Mizoram College Teachers' Association
- Abbreviation: MCTA
- Formation: 7 September 1979
- Type: Governmental organisation
- Legal status: Active Mizoram government organisation
- Purpose: To ensure quality undergraduate education Promotion of higher and technical education To safeguard and promote teachers' welfare
- Headquarters: Aizawl, India
- Region served: Mizoram
- Members: All incumbent college teachers under Government of Mizoram
- Official language: Mizo, English
- President: Thanglura
- Website: http://www.mcta.org.in

= Mizoram College Teachers' Association =

The Mizoram College Teachers' Association (MCTA) is a governmental, non-political and non-profit organisation for college teachers under the Government of Mizoram, India. It was established by a conference of college teachers on 7 September 1979 at Aizawl, which became its headquarters. The organisation is recognised by the Government of Mizoram, and consists of 21 government colleges and 1 grant-in-aid college.

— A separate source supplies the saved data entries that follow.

-- ==== Sys2Proof/Laws/State.lean ====
section
/-! SUPPORT. What each named update of the state changes and leaves: one lemma per field and update, so that no later proof
unfolds a record update. -/

namespace Sys2Proof.Machine

variable (s : State)

/-! ### `State.setBus` -/

@[simp] theorem setBus_wiring (b : Bus) : (s.setBus b).wiring = s.wiring := rfl
@[simp] theorem setBus_bus (b : Bus) : (s.setBus b).bus = b := rfl
@[simp] theorem setBus_regs (b : Bus) : (s.setBus b).regs = s.regs := rfl
@[simp] theorem setBus_aregs (b : Bus) : (s.setBus b).aregs = s.aregs := rfl
@[simp] theorem setBus_aluOperation (b : Bus) : (s.setBus b).aluOperation = s.aluOperation := rfl
@[simp] theorem setBus_mar (b : Bus) : (s.setBus b).mar = s.mar := rfl
@[simp] theorem setBus_mem (b : Bus) : (s.setBus b).mem = s.mem := rfl
@[simp] theorem setBus_ctrl (b : Bus) : (s.setBus b).ctrl = s.ctrl := rfl
@[simp] theorem setBus_clock (b : Bus) : (s.setBus b).clock = s.clock := rfl
@[simp] theorem setBus_cycles (b : Bus) : (s.setBus b).cycles = s.cycles := rfl
@[simp] theorem setBus_fault (b : Bus) : (s.setBus b).fault = s.fault := rfl
@[simp] theorem setBus_errorSlots (b : Bus) : (s.setBus b).errorSlots = s.errorSlots := rfl
@[simp] theorem setBus_events (b : Bus) : (s.setBus b).events = s.events := rfl
@[simp] theorem setBus_outputs (b : Bus) : (s.setBus b).outputs = s.outputs := rfl
@[simp] theorem setBus_resetHookCalls (b : Bus) : (s.setBus b).resetHookCalls = s.resetHookCalls := rfl
@[simp] theorem setBus_hasRun (b : Bus) : (s.setBus b).hasRun = s.hasRun := rfl
@[simp] theorem setBus_inputs (b : Bus) : (s.setBus b).inputs = s.inputs := rfl
@[simp] theorem setBus_draws (b : Bus) : (s.setBus b).draws = s.draws := rfl
@[simp] theorem setBus_requests (b : Bus) : (s.setBus b).requests = s.requests := rfl
@[simp] theorem setBus_channelErrorSlots (b : Bus) : (s.setBus b).channelErrorSlots = s.channelErrorSlots := rfl
@[simp] theorem setBus_reg (b : Bus) (i : Id) : (s.setBus b).reg i = s.reg i := rfl
@[simp] theorem setBus_areg (b : Bus) (i : Id) : (s.setBus b).areg i = s.areg i := rfl
@[simp] theorem setBus_aluOp (b : Bus) (i : Id) : (s.setBus b).aluOp i = s.aluOp i := rfl
@[simp] theorem setBus_resolve (b : Bus) (i : Id) : (s.setBus b).resolve i = s.resolve i := rfl

/-! ### `State.setReg` -/

@[simp] theorem setReg_wiring (r : Id) (v : Byte) : (s.setReg r v).wiring = s.wiring := rfl
@[simp] theorem setReg_bus (r : Id) (v : Byte) : (s.setReg r v).bus = s.bus := rfl
@[simp] theorem setReg_aregs (r : Id) (v : Byte) : (s.setReg r v).aregs = s.aregs := rfl
@[simp] theorem setReg_aluOperation (r : Id) (v : Byte) : (s.setReg r v).aluOperation = s.aluOperation := rfl
@[simp] theorem setReg_mar (r : Id) (v : Byte) : (s.setReg r v).mar = s.mar := rfl
@[simp] theorem setReg_mem (r : Id) (v : Byte) : (s.setReg r v).mem = s.mem := rfl
@[simp] theorem setReg_ctrl (r : Id) (v : Byte) : (s.setReg r v).ctrl = s.ctrl := rfl
@[simp] theorem setReg_clock (r : Id) (v : Byte) : (s.setReg r v).clock = s.clock := rfl
@[simp] theorem setReg_cycles (r : Id) (v : Byte) : (s.setReg r v).cycles = s.cycles := rfl
@[simp] theorem setReg_fault (r : Id) (v : Byte) : (s.setReg r v).fault = s.fault := rfl
@[simp] theorem setReg_errorSlots (r : Id) (v : Byte) : (s.setReg r v).errorSlots = s.errorSlots := rfl
@[simp] theorem setReg_events (r : Id) (v : Byte) : (s.setReg r v).events = s.events := rfl
@[simp] theorem setReg_outputs (r : Id) (v : Byte) : (s.setReg r v).outputs = s.outputs := rfl
@[simp] theorem setReg_resetHookCalls (r : Id) (v : Byte) : (s.setReg r v).resetHookCalls = s.resetHookCalls := rfl
@[simp] theorem setReg_hasRun (r : Id) (v : Byte) : (s.setReg r v).hasRun = s.hasRun := rfl
@[simp] theorem setReg_inputs (r : Id) (v : Byte) : (s.setReg r v).inputs = s.inputs := rfl
@[simp] theorem setReg_draws (r : Id) (v : Byte) : (s.setReg r v).draws = s.draws := rfl
@[simp] theorem setReg_requests (r : Id) (v : Byte) : (s.setReg r v).requests = s.requests := rfl
@[simp] theorem setReg_channelErrorSlots (r : Id) (v : Byte) : (s.setReg r v).channelErrorSlots = s.channelErrorSlots := rfl
@[simp] theorem setReg_areg (r : Id) (v : Byte) (i : Id) : (s.setReg r v).areg i = s.areg i := rfl
@[simp] theorem setReg_aluOp (r : Id) (v : Byte) (i : Id) : (s.setReg r v).aluOp i = s.aluOp i := rfl
@[simp] theorem setReg_resolve (r : Id) (v : Byte) (i : Id) : (s.setReg r v).resolve i = s.resolve i := rfl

Membership is exclusively to those teachers working in the college or other higher education institute under the Government of Mizoram, and who were recruited under the norms of the University Grants Commission (India).

==Aims and objectives==

The aims and objectives of MCTA are:

1. to ensure quality education in Mizoram
2. to cooperate with the government in the promotion of higher & technical Education
3. to safeguard and promote common interests of college teachers, and to inculcate among the teachers the spirit of cooperation.

==Membership==

MCTA opens membership to teachers of higher education under the Government of Mizoram, but only those appointed according to the norms of UGC. Enrolment requires a fee of INR 100, and annual fee of INR 50. Membership ceases on death, retirement, transfer to other post, and failure to pay fee. Every member is also imposed to contribute a welfare fund of INR 100 and condolence fund of INR 300 annually.

==Branches==

Affiliated colleges of MCTA are called branch members, and include:
1. Government Aizawl College, Aizawl
2. Government Aizawl North College, Aizawl
3. Government Aizawl West College, Aizawl
4. Government Champhai College, Champhai
5. College of Teachers Education, Aizawl
6. Government Hnahthial College, Hnahthial
7. Government Hrangbana College, Aizawl
8. Government J. Buana College, Lunglei
9. Government J. Thankima College, Aizawl
10. Government Johnson College, Aizawl
11. Kamalanagar College, Kalamanagar
12. Government Khawzawl College, Khawzawl
13. Government Kolasib College, Kolasib
14. Government Lawngtlai College, Lawngtlai
15. Lunglei Government College, Lunglei
16. Government Mamit College, Mamit
17. Government Saiha College, Saiha
18. Government Saitual College, Saitual
19. Government Serchhip College, Serchhip
20. Government T. Romana College, Aizawl
21. Government Zawlnuam College, Zawlnuam
22. Government Zirtiri Residential Science College, Aizawl

==Membership to Mizoram University==

MCTA represent the state government colleges to the Academic Council of Mizoram University, under which all member branches are affiliated. Currently, President Thanglura, Vice-President J.H. Zoremthanga, and General Secretary P.L. Ramliana are the representatives.